I don't think it can be said much clearer than that. HP seems to be saying that this patch *definitely* contains tztab modifications for Australia.

The fix originally appeared in PHCO_37720 (which is also newer than what you currently have) but PHCO_39172 has already superseded it and of course includes the fix too.

Please read also the "Special Installation Instructions" chapter at the end of the patch notes. In this case, it tells exactly what this patch does and how to deal with tztab patches when you have a chance to do it before the D-Day.

As this patch affects tztab *only*, I don't see any reason to pick anything other than the latest applicable patch in this case.

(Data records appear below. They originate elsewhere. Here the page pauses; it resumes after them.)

/-- The new home has taken the record: the tombstone goes in before the primary entry goes out (R88). -/
def seqMoved (id : Nat) (s : State) : State :=
  match s.jobs.at? id with
  | some (.seqMove v h) =>
    let s := endJob id s
    match homeSeq s v h with
    | none => s
    | some f => match (s.seqs.at? f).bind SeqRec.movingTo with
      | none => s
      | some dest =>
        let s := buryWhere v h (fun e => decide (e.kind = kSeq)) kSeqTomb dest s
        let s := match s.seqs.at? f with
          | some r => toTwin v h 0 (.mirrorRecord (.inr { seqImage r with places := [], closing := true })) s
          | none => s
        sweepLeaving (updSeq f (fun r => { r with leaving := true, movingTo := none }) s)
  | _ => s

/-- SEQUENCE_RECORD_ARRIVAL: the new home enters the record; a tombstone of the class goes (R89). -/
def execSequenceRecordArrival (h : PeerHdr) (rec : SeqImage) (s : State) : Res :=
  onPeer h .other (whenFills fun s =>
    let v := h.vnode
    let done (s : State) : State :=
      updVn v (fun n => { n with awaitedRecords := n.awaitedRecords.filter (fun x => x.1 ≠ h.handle) }) s
    if (homeSeq s v h.handle).isSome then ackPeer h stOk 0 (done s)
    else match newMapFrame v .map s with
      | none => ackPeer h stNoSpace 0 s
      | some (f, s1) =>
        let e := dirEntry v h.handle 0 kSeq 0 f
        match insertRefusal s1 e with
        | some st => ackPeer h st 0 (noteRefused e st s)
        | none =>
          let s1 := deleteWhere v h.handle (fun e => decide (e.kind = kSeqTomb)) (acceptInsert e s1)
          let q : SeqRec := ⟨v, h.handle, rec.geo, rec.places, rec.nextSpan, rec.closing, rec.smooth.map (fun p => ((p.1, p.2.1), p.2.2)), false, none, false, false⟩
          ackPeer h stOk 0 (mirrorSeq f (done { s1 with seqs := s1.seqs.put f q }))) s

/-- QUARANTINE_END (R64): 10 s have passed. A frame with a failing row enters FREE by way of its repair (R297), as a drained one does. -/
def execQuarantineEnd (frame : BitVec 24) (s : State) : Res :=
  onNode (fun s =>
    let x := frameOf s frame.toNat
    if x.state ≠ .quarantined then s
    else if x.ue.isEmpty then stopTiers x.vnode (updFrame frame.toNat (fun _ => Frame.reset) s)
    else updFrame frame.toNat (fun x => { Frame.reset with state := .draining, ue := x.ue, vnode := x.vnode }) s) s

end Sys2Proof.Machine
end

In your specific case, you must then also undo the +1h offset you introduced to the UTC-based system clock and re-enable NTP time synchronization. Because this means turning the system clock backwards, you definitely should stop the applications while you do it. Stopping the applications also ensures that they will be using the new tztab.

MK
MK
Bill Hassell
Honored Contributor

Re: DST timezone change did not take affect

> Restarting xntp service will return the system back to non-DST time . that's the reason i changed the time manually and left the xntp service not started .

The reason that the time seemed to jump is that your local time is being displayed and interpreted incorrectly. When you start xntpd (using the start/stop script in /sbin/init.d), the first step is to 'jump' the time to the correct UTC value. There is only one time in HP-UX and that is UTC. Because your current TZ value is pointing to an entry in /usr/lib/txtab, then the UTC time is translated to the value you see in your shell prompt.

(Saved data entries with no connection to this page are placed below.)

/-- Slots whose bytes meet a range, of rows of `n` bytes that start at `base`. -/
def slotsIn (base n start len : Nat) : List Nat :=
  (List.range 256).filter (fun t => decide (base + t * n < start + len) && decide (start < base + t * n + n))

/-- How many elements of `b` bits of a row at an address lie wholly before another. -/
def elemsBefore (b row at_ dim : Nat) : Nat := min dim ((8 * at_ - 8 * row) / b)

/-! ## The commands (R149) -/

/-- RN_NOP. -/
def execRnNop (stack : BitVec 3) (k : RnCmd) (s : State) : Res := onRunner 0 stack k (.rnNop stack k) id s

/-- The request that loaded query rows belong to: one in service, with a page on this runner, whose operand query they hold, those of the
context where it is wide. -/
def requestOf (s : State) (stack : Nat) (k : RnCmd) (rows : List (List (BitVec 32))) : Option Nat :=
  let part (q : List (List (BitVec 32))) : List (List (BitVec 32)) :=
    if !k.wide then q else if k.ctx = 0 then q.take 16 else q.drop 16
  (s.attn.reqs.find? (fun r => (decide (r.2.phase = .keyPass) || decide (r.2.phase = .valuePass)) && decide (part r.2.query = rows)
    && r.2.pages.any (fun p => decide (p.unit = .runner) && decide (p.frame.map framePc = some (stack * 32 + k.pc.toNat))))).map Prod.fst

/-- Whether a runner has no room for a query: it holds another's wide query, or the query is wide and it holds another (R134). -/
def noRoomFor (r : Runner) (k : RnCmd) : Bool :=
  r.live.any (fun q => decide (q.1 ≠ k.seqTag) && !q.2.ended && !q.2.writes && (q.2.wide || k.wide))

/-- RN_QLOAD (R134, R149, R151, R197): none is taken beside a wide query. -/
def execRnQload (stack : BitVec 3) (k : RnCmd) (rows : List (List (BitVec 32))) (s : State) : Res :=
  onRunner 1 stack k (.rnQload stack k rows) (fun s =>
    let st := stack.toNat
    let pc := k.pc.toNat
    let c := k.ctx.toNat
    let level := throttleOf s st
    if noRoomFor (runnerAt s st pc) k then s
    else
      let xs := (qrowsOf k).map (fun i => rows.getD i [])
      let s := updRunner st pc (fun r => { r with
        contexts := r.contexts.filter (fun x => decide (x.1.1 ≠ c)) ++ (qrowsOf k).map (fun i => ((c, i), rows.getD i []))
        wide := k.wide
        dsScale := if k.scoreFmt = 1 then r.dsScale.put c k.arg else r.dsScale
        blockMax := r.blockMax.put k.seqTag 0
        carry := r.carry.filter (fun x => decide (x.1.1 ≠ c))
        keyMag := r.keyMag.filter (fun x => decide (x.1.1 ≠ c))
        outMag := r.outMag.filter (fun x => decide (x.1.1 ≠ c))
        pond := r.pond.filter (fun x => decide (x.1.1 ≠ k.seqTag.toNat))
        pondMax := r.pondMax.del k.seqTag
        pondMag := r.pondMag.filter (fun x => decide (x.1.1 ≠ k.seqTag))
        seqs := r.seqs.put k.seqTag { RnStatus.zero with throttle := level } }) s
      (meetRegs st k Upsets.none (setSeq st pc k.seqTag ⟨c, k.wide, false, false, requestOf s st k xs⟩ s)).2) s

/-- Put rows that a sweep brought into the scale buffer of their frame: a third frame takes the place of the older of two. -/
def putScales (frame row first : Nat) (bs : List Byte) (r : Runner) : Runner :=
  let rows := r.scales.atD frame []
  let old := padTo 1024 (rows.atD row [])
  let new := rows.put row (old.take first ++ bs ++ old.drop (first + bs.length))
  let t := r.scales.put frame new
  { r with scales := t.drop (t.length - 2) }

/-- RN_SCALE: sweep annex columns into the scale buffer. -/
def execRnScale (stack : BitVec 3) (k : RnCmd) (u : Upsets) (s : State) : Res :=
  onRunner 2 stack k (.rnScale stack k u) (rnReadStep stack.toNat k u (fun bs s =>
    updRunner stack.toNat k.pc.toNat (putScales (rnFrame stack.toNat k) k.pageRow.toNat (64 * k.colFirst.toNat) bs) s)) s

/-- The delayed exponent that RN_QLOAD's ARG stands for. -/
def argExponent (w : BitVec 32) : Int := if f32mag w = 0 then -127 else ilog2 (f32mag w)

/-- Send a finished score to the millpond, with the block-maximum record and the magnitude total as they then stand (R193, R197, R200, R203,
R257; DESIGN CHOICE on when those two are written, entry 82). -/
def sendScore (k : RnCmd) (frame t : Nat) (x : Nat × Nat) (score mag : F32) (r : Runner) : Runner :=
  let c : Nat × Bool := if k.scoreFmt = 1 then scoreCode (argExponent (r.dsScale.atD x.1 0)) score else (score.toNat, false)
  let top := f32max (r.blockMax.atD k.seqTag 0) (f32abs score)
  let total := f32add (r.keyMag.atD x 0) mag
  { r with
    pond := r.pond.put (k.seqTag.toNat, frame, t, queryRow k x) (BitVec.ofNat 32 c.1)
    blockMax := r.blockMax.put k.seqTag top
    keyMag := r.keyMag.put x total
    pondMax := r.pondMax.put k.seqTag top
    pondMag := r.pondMag.put (k.seqTag, false, queryRow k x) total
    seqs := r.seqs.upd k.seqTag RnStatus.zero (fun z => { z with sat := z.sat || c.2 }) }

/-- Take a slot's key elements that a sweep completes into the dot product of one query row: the carry register keeps one that continues, and
a finished one becomes a score (R132, R155, R162, R193). A row of which an earlier part has not been swept gives none. -/
def scoreSlot (tick : Nat) (k : RnCmd) (frame start stop : Nat) (j : Nat × List Byte) (t : Nat) (x : Nat × Nat) (r : Runner) : Runner :=
  let fmt := rnFmt k
  let dim := rnDim k
  let n := rowBytes fmt dim
  let b := elemBits fmt
  let row := frame + t * n
  let sc := bufferedScales r frame fmt dim t false
  let key : CodeRow := ⟨unpackElems fmt dim (rowFrom j row n), sc.1, sc.2⟩
  let q := r.contexts.atD x []
  let salt := (t * 32 + queryRow k x) * 8192
  let go (lo : Nat) (dot mag : F32) : Runner :=
    let hi := elemsBefore b row stop dim
    if 8 * row + lo * b < 8 * j.1 then r
    else
      let dot := addRuns tick salt fmt q key lo hi dot
      let mag := f32add mag (freeDot tick salt (magTerms fmt k.arg q key lo hi))
      if hi < dim then { r with carry := r.carry.put x ⟨frame, t, hi, dot, mag⟩ }
      else sendScore k frame t x (scoreOfDot k.arg key dot) mag { r with carry := r.carry.del x }
  match r.carry.at? x with
  | some c => if c.frame = frame ∧ c.slot = t then go c.done c.dot c.mag else if start ≤ row then go 0 0 0 else r
  | none => if start ≤ row then go 0 0 0 else r

/-- Score the slots whose key elements lie in a sweep. -/
def scoreSweep (tick stack : Nat) (k : RnCmd) (bs : List Byte) (r : Runner) : Runner :=
  let n := rowBytes (rnFmt k) (rnDim k)
  let start := (sweep stack k).1
  let frame := rnFrame stack k
  let j := joined r start bs
  let slots := (slotsIn frame n start bs.length).filter (fun t => decide (t < k.slotLimit.toNat))
  pushStep start bs (slots.foldl (fun r t =>
    (servedRows k r).foldl (fun r x => scoreSlot tick k frame start (start + bs.length) j t x r) r) r)

/-- RN_SCORE (R149, R155, R193). -/
def execRnScore (stack : BitVec 3) (k : RnCmd) (u : Upsets) (s : State) : Res :=
  onRunner 3 stack k (.rnScore stack k u) (rnReadStep stack.toNat k u (fun bs s =>
    updRunner stack.toNat k.pc.toNat (scoreSweep s.tick stack.toNat k bs) { s with tick := s.tick + 1 })) s

/-- The weights of the next value step: of the slots whose value rows meet it, from the place of the scores that they replace (R191). -/
def nextWeights (stack : Nat) (k : RnCmd) (r : Runner) : Tbl (Nat × Nat) Nat :=
  let frame := rnFrame stack k
  let a := sweep stack k
  let slots := (slotsIn (frame + 0x4000) (rowBytes (rnFmt k) (rnDim k)) a.1 a.2).filter (fun t => decide (t < k.slotLimit.toNat))
  slots.flatMap (fun t => (servedRows k r).map (fun x =>
    ((t, queryRow k x), (r.pond.atD (k.seqTag.toNat, frame, t, queryRow k x) 0).toNat % 65536)))

/-- RN_WLOAD. -/
def execRnWload (stack : BitVec 3) (k : RnCmd) (s : State) : Res :=
  onRunner 4 stack k (.rnWload stack k) (fun s =>
    let g := meetRegs stack.toNat k Upsets.none s
    if g.1 then updRunner stack.toNat k.pc.toNat (fun r => { r with weightsIdle := nextWeights stack.toNat k r }) g.2 else g.2) s

/-- Add the value elements of some slots that a sweep completes, times their weights, into the accumulators of one query row, in an order that is
not fixed (R195, R220, R257). -/
def weighRow (tick : Nat) (k : RnCmd) (frame start stop : Nat) (j : Nat × List Byte) (slots : List Nat) (x : Nat × Nat) (r : Runner) : Runner :=
  let fmt := rnFmt k
  let dim := rnDim k
  let n := rowBytes fmt dim
  let b := elemBits fmt
  let salt := (x.1 * 16 + x.2) * 512
  let parts := slots.map (fun t =>
    let row := frame + 0x4000 + t * n
    let sc := bufferedScales r frame fmt dim t true
    let v : CodeRow := ⟨unpackElems fmt dim (rowFrom j row n), sc.1, sc.2⟩
    (row, v, F32.of (fp16.decode (r.weights.atD (t, queryRow k x) 0))))
  let inNow (row d : Nat) : Bool :=
    decide (8 * row + (d + 1) * b ≤ 8 * stop) && decide (8 * start < 8 * row + (d + 1) * b) && decide (8 * j.1 ≤ 8 * row + d * b)
  let terms (d : Nat) : List FV :=
    (parts.filter (fun p => inNow p.1 d)).map (fun p => valueTerm fmt p.2.2 p.2.1 d)
  let old := r.accum.atD x (List.replicate dim 0)
  { r with
    accum := r.accum.put x ((List.range dim).map (fun d =>
      let ts := terms d
      if ts.isEmpty then old.getD d 0 else freeDot tick (salt + d) (F32.val (old.getD d 0) :: ts)))
    outMag := r.outMag.upd x 0 (fun m => freeDot tick (salt + 300) (F32.val m :: ((List.range dim).flatMap terms).map FV.abs)) }

/-- Weigh the slots of a sweep: the weights that RN_WLOAD brought are taken up, and the magnitude totals go to the millpond (R257). -/
def weighSweep (tick stack : Nat) (k : RnCmd) (bs : List Byte) (r : Runner) : Runner :=
  let start := (sweep stack k).1
  let frame := rnFrame stack k
  let j := joined r start bs
  let r := if r.weightsIdle.isEmpty then r else { r with weights := r.weightsIdle, weightsIdle := [] }
  let slots := (slotsIn (frame + 0x4000) (rowBytes (rnFmt k) (rnDim k)) start bs.length).filter (fun t => decide (t < k.slotLimit.toNat))
  pushStep start bs ((servedRows k r).foldl (fun r x =>
    let r := weighRow tick k frame start (start + bs.length) j slots x r
    { r with pondMag := r.pondMag.put (k.seqTag, true, queryRow k x) (r.outMag.atD x 0) }) r)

In other words, your server will have the correct time when xntpd is started. But your /usr/lib/tztab file is translating the display to the wrong information. Leave xntpd running and fix your /usr/lib/tztab file. NOTE: timezones are political definitions and have very little to do with how the world rotates. You can modify tztab yourself to define the correct DST change or you can assign the correct value in /etc/TIMEZONE. Read the man page for environ, specifically the TZ definition. You can create your own personal timezone with *any* offset and whatever switchover date you want to use.

> Looking at the latest patch , PHCO_39172 - it is superseeded PHCO_34342 . Would this means that applying PHCO_39172 on this 11.11 will totally resolve this issue ?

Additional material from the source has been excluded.